I carefully pulled it out from between the two dumpsters with the tip of my shoe, a light waft of a pungent, stinging odor came with it. I attributed the smell to the dumpsters. As my mind continued to ping pong, details began to register: the color gradation of blood, broken fingernails, chipped polish, and streaks of dirt. While it had all the artistry of a high-quality Halloween hand, it had one feature I had never seen on a prop before. A discoloration at the base of the ring finger. Like where a wedding band would have been.  

“No. It’s not.”   

While I waited for a patrol car, I remembered a weird email from a few weeks prior. A fwd from a friend of a friend from someone’s cousin, and so on. It was an alert about an alleged gang initiation or competition based on a scoring system. Human body parts were awarded points, requiring participants to reach a designated amount. I didn’t give the circulating tale much merit. An uptick in murders or people showing up at the ER claiming their appendages were stolen would make the news. As unlikely as it seemed, I couldn’t help but stare at the woman’s hand, wondering what its point value was.

The responding officer was lackadaisical up until he got a good look at the hand. Then, it was suddenly “Stand back, Ma’am,” followed by a roll of police tape from the trunk and a request for assistance over the radio. I gave my statement and left thinking, just another day in LA.      

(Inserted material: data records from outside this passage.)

/-! ## Writes of IN -/

theorem Memory.mem_write {m : Memory} {a : Nat} {v : Byte} {c : Host.Cell} (h : c ∈ m.write a v) :
    c = (a, v) ∨ c ∈ m := by
  unfold Memory.write at h
  split at h
  · exact .inr (Memory.erase_subset m a c h)
  · exact (Memory.mem_insert h).imp id (Memory.erase_subset m a c)

/-- All a host write of IN can do: outside a run the byte is written (R101, R119); in a run, or where there is no byte,
the model stops (R100, R680, log 8). -/
theorem writeInput_outcomes (a : Nat) (b : Byte) (s : State) :
    (Ready s → a < s.cfg.inMax → writeInput a b s = .next { s with mem := s.mem.write a b }) ∧
    (¬ Ready s → writeInput a b s = .refused .hostDutyDuringRun) ∧
    (Ready s → s.cfg.inMax ≤ a → writeInput a b s = .fault .inAddressAbsent) := by
  rw [← hostMayWriteInput_iff]
  refine ⟨fun hs ha => ?_, fun hs => ?_, fun hs ha => ?_⟩
  · simp [writeInput, hs, Nat.not_le.2 ha]
  · simp [writeInput, hs]
  · simp [writeInput, hs, ha]

/-- A host write of a register leaves IN alone (R33). -/
theorem writeReg_mem {off : Nat} {v : Word} {s t : State} (h : writeReg off v s = .next t) : t.mem = s.mem := by
  unfold writeReg at h
  split at h
  case h_3 =>
    unfold writeInLen at h
    split at h
    · exact absurd h nofun
    · cases h
      rfl
  all_goals
    cases h
    rfl

/-! ## IN through a step -/

/-- All that one step does to IN: nothing, one byte the host writes below IN_MAX, or power-on (R64, R101). -/
inductive InputStep (s t : State) : Prop
  | same (h : t.mem = s.mem)
  | write (a : Nat) (b : Byte) (ha : a < s.cfg.inMax) (h : t.mem = s.mem.write a b)
  | powerOn (h : t.mem = [])

theorem runWord_mem {w : Word} {s t : State} (h : runWord w s = .next t) : t.mem = s.mem := by
  cases hd : decode w with
  | ok i =>
    rw [runWord_of_ok hd] at h
    exact exec_mem h
  | error e =>
    rw [runWord_of_error hd] at h
    cases h
    exact congrArg HostSide.mem (illegalWord_reaches w s).hostSide

theorem writeInput_inputStep {a : Nat} {b : Byte} {s t : State} (h : writeInput a b s = .next t) : InputStep s t := by
  unfold writeInput at h
  split_ifs at h with _ ha
  cases h
  exact .write a b (Nat.not_le.1 ha) rfl

theorem hostMove_inputStep {m : Move} {s t : State} (h : hostMove m s = .next t) : InputStep s t := by
  cases m with
  | write off v => exact .same (writeReg_mem h)
  | read off =>
    cases h
    exact .same rfl
  | writeIn a b => exact writeInput_inputStep h
  | sequencer => exact .same (congrArg HostSide.mem (sequencerTurn_hostSide h))
  | powerOn =>
    cases h
    exact .powerOn rfl

theorem perform_inputStep {m : Move} {s t : State} (h : perform m s = .next t) : InputStep s t := by
  unfold perform at h
  split at h
  · exact .same (runWord_mem h)
  · exact hostMove_inputStep h

/-- With no move pending a step is the sequencer's turn (log 7). -/
theorem step_sequencer {s : State} (h : s.moves = []) : step s = sequencerTurn s := by rw [step, h]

A few weeks later, a series of torrential downpours turned canyon roads into rivers and flooded base streets due to debris clogging the sewer drains. A city worker had been dispatched to clear one of the blockages and discovered a large black garbage bag containing body parts. It was assumed they were from various victims as there were multiple right feet and limbs of different colored skin.